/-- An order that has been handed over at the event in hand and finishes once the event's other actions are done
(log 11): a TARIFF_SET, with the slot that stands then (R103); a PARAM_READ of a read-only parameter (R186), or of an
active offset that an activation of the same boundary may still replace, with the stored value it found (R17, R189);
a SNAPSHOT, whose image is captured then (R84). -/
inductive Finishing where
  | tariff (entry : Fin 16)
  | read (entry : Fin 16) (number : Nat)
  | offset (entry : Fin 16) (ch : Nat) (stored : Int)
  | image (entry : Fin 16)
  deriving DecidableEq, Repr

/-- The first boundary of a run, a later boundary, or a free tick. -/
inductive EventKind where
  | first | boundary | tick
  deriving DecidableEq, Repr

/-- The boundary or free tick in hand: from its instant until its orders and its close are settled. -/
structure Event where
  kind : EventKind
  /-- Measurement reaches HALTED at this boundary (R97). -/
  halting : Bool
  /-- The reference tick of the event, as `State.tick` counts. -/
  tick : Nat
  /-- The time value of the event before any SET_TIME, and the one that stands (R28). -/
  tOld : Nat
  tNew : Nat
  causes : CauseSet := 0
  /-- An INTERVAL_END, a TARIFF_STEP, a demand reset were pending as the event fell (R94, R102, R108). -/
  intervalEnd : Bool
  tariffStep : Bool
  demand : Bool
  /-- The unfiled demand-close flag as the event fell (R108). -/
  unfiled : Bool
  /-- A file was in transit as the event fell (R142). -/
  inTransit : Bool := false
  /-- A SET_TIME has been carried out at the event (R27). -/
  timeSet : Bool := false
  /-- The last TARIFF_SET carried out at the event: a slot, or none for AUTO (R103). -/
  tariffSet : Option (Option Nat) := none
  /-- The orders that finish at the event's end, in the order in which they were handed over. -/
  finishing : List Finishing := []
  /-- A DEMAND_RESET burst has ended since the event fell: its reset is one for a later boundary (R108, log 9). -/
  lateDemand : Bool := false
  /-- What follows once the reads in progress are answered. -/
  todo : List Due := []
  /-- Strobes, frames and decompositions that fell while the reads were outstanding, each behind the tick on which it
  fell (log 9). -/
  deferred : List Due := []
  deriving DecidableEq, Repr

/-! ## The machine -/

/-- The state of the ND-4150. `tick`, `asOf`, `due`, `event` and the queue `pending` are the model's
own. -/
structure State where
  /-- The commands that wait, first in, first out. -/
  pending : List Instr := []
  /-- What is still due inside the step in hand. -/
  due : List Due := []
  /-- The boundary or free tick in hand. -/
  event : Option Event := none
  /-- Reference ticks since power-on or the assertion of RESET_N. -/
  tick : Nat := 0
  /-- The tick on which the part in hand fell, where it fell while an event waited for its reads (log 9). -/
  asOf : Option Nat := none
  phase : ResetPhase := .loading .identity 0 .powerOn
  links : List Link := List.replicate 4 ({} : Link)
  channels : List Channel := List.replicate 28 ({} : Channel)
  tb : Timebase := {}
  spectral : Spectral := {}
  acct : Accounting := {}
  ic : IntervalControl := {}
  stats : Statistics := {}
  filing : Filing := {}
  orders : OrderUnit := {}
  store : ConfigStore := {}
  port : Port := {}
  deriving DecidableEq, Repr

...

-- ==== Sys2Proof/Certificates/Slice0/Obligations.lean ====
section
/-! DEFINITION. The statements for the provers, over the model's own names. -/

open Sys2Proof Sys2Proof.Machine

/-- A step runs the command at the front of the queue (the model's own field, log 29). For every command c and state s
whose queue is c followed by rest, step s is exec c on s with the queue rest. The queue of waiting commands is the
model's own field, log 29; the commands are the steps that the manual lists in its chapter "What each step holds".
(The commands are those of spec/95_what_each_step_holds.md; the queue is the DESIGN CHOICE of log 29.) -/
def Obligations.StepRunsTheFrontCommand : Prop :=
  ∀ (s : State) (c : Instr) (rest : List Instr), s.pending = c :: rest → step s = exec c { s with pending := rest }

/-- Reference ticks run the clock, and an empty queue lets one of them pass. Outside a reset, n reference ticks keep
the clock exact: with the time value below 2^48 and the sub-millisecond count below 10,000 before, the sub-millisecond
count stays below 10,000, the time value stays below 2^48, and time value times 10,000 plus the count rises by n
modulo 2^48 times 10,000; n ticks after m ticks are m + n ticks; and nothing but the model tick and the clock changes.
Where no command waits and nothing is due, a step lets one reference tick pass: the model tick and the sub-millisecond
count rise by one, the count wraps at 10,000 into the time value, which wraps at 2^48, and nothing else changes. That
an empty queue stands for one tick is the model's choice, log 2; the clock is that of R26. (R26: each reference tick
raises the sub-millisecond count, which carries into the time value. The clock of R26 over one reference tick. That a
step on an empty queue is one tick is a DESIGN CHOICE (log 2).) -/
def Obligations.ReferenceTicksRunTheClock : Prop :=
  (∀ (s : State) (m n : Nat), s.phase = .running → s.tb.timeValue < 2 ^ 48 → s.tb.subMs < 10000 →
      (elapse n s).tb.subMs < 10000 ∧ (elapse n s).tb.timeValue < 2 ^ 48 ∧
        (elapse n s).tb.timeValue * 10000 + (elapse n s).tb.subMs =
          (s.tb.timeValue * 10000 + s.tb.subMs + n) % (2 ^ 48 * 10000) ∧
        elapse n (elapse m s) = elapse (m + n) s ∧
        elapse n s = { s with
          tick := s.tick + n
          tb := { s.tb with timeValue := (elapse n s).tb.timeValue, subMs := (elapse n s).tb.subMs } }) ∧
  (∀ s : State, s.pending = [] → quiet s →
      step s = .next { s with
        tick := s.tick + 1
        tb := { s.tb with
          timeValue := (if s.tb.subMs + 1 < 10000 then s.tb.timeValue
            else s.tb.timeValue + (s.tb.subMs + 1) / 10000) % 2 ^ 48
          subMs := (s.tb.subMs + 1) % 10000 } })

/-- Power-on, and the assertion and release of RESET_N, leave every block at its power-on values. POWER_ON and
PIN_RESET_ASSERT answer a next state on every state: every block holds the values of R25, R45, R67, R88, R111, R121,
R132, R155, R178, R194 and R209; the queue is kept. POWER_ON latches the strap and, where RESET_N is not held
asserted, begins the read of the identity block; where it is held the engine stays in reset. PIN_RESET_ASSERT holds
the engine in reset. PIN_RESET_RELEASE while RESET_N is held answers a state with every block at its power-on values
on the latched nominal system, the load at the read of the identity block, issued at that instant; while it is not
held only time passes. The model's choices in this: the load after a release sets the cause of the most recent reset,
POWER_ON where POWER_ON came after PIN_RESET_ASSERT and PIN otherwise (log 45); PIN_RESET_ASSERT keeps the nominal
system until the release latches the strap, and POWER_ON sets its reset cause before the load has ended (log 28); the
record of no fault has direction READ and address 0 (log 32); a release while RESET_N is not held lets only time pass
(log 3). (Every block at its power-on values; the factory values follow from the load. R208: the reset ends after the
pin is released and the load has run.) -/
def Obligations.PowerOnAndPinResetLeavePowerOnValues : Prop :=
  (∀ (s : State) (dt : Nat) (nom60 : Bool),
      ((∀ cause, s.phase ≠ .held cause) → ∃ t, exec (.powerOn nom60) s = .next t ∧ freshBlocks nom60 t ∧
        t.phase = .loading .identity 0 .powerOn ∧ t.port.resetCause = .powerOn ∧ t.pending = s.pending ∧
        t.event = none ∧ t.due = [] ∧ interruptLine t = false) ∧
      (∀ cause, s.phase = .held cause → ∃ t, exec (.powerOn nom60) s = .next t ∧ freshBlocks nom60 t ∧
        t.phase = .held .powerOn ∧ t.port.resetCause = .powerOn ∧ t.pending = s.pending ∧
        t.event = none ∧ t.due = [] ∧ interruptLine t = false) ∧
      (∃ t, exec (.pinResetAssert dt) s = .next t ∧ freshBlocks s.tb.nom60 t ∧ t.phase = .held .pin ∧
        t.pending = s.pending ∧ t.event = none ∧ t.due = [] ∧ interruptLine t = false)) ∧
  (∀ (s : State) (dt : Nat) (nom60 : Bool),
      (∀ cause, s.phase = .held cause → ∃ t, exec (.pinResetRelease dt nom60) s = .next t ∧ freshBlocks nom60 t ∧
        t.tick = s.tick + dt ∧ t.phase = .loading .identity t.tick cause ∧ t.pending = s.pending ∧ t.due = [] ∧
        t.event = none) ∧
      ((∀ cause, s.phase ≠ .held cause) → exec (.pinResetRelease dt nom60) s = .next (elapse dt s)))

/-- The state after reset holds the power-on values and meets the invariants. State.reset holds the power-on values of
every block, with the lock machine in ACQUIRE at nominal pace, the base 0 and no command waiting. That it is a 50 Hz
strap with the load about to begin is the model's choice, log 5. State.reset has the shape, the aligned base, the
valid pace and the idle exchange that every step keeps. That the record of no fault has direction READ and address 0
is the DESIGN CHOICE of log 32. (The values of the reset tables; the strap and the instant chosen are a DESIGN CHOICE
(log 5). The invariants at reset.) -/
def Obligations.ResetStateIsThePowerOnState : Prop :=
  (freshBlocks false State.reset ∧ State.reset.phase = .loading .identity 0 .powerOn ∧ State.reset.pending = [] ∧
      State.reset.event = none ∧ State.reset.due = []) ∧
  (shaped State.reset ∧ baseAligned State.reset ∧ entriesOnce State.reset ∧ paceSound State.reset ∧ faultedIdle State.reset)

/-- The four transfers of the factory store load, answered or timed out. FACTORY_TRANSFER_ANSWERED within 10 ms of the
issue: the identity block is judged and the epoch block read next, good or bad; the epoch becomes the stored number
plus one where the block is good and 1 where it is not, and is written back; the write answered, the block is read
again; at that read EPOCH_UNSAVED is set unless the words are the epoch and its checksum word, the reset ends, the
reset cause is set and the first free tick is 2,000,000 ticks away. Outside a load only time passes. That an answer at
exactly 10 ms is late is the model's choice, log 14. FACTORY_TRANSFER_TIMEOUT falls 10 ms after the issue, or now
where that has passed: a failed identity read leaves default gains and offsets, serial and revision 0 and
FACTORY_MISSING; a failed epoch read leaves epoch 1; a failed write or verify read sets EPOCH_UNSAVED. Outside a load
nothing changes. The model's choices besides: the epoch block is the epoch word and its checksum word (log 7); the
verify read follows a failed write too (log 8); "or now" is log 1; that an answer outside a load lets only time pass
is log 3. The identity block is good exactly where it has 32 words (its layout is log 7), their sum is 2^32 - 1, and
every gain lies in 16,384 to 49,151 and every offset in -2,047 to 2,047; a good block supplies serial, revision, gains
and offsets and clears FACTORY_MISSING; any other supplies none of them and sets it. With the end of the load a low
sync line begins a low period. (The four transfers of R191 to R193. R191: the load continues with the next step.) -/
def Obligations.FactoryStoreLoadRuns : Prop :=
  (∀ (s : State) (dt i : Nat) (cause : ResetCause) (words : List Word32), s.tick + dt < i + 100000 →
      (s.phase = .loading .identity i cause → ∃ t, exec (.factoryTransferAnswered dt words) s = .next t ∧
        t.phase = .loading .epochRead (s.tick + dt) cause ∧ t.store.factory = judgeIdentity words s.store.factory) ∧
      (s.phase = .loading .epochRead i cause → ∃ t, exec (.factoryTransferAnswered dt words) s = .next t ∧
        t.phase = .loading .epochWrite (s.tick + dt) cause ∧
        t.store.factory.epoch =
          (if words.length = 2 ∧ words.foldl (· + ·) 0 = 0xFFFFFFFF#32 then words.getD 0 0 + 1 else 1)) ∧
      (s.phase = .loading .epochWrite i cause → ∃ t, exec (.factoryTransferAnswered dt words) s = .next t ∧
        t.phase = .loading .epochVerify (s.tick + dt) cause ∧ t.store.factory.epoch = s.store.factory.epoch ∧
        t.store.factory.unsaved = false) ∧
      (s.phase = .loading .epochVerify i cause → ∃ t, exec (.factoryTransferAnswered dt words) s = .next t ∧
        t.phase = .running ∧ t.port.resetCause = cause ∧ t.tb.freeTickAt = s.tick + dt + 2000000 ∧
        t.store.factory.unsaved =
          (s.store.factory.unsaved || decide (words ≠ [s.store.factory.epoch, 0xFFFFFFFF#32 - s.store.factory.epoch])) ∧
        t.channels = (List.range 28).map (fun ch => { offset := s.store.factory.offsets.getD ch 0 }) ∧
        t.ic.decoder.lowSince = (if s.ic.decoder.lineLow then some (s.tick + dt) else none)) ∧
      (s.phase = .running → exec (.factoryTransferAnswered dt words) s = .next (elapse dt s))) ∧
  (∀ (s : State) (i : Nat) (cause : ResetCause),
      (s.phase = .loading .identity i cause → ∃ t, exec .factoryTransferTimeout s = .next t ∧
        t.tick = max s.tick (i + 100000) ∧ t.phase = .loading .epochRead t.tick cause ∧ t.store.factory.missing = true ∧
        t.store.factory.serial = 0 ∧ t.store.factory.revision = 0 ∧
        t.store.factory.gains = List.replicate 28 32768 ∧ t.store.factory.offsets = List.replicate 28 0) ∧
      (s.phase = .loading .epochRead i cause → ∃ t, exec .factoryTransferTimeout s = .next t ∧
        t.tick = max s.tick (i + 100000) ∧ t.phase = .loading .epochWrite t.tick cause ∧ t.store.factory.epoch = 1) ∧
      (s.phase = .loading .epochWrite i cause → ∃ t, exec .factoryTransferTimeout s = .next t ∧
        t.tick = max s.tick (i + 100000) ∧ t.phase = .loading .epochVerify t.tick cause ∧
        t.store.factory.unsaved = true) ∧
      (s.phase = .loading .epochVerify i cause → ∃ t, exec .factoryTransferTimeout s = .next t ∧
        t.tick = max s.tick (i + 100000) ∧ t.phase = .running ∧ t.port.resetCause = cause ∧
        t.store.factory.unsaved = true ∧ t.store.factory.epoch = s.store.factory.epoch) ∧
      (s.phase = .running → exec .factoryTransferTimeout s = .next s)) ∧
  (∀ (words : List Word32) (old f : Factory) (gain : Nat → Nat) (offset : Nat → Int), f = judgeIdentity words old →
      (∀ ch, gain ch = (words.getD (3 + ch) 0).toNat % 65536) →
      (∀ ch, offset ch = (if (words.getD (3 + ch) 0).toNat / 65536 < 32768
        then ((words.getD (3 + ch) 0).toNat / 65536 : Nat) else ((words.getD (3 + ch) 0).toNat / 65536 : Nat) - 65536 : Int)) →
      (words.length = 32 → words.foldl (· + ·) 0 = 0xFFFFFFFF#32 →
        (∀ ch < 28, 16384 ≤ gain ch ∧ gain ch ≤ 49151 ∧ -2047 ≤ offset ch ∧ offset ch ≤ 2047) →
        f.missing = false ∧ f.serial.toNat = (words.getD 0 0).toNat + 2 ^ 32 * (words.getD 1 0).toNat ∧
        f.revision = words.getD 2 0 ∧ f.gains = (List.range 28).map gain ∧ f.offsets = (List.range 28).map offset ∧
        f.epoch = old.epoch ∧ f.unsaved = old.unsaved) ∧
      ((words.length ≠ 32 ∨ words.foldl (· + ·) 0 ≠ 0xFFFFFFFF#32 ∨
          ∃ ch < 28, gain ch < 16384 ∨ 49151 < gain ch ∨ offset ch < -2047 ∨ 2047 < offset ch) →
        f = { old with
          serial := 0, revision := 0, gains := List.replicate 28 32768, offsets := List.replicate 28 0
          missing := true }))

● WHAT IS EXPECTED
Reproduce exactly, and with no other material, the lines between those holding "actions are done" and "structure Event where", inclusive.

● RESPONSE BOX
/-- An order that has been handed over at the event in hand and finishes once the event's other actions are done
(log 11): a TARIFF_SET, with the slot that stands then (R103); a PARAM_READ of a read-only parameter (R186), or of an
active offset that an activation of the same boundary may still replace, with the stored value it found (R17, R189);
a SNAPSHOT, whose image is captured then (R84). -/
inductive Finishing where
  | tariff (entry : Fin 16)
  | read (entry : Fin 16) (number : Nat)
  | offset (entry : Fin 16) (ch : Nat) (stored : Int)
  | image (entry : Fin 16)
  deriving DecidableEq, Repr

/-- The first boundary of a run, a later boundary, or a free tick. -/
inductive EventKind where
  | first | boundary | tick
  deriving DecidableEq, Repr

/-- The boundary or free tick in hand: from its instant until its orders and its close are settled. -/
structure Event where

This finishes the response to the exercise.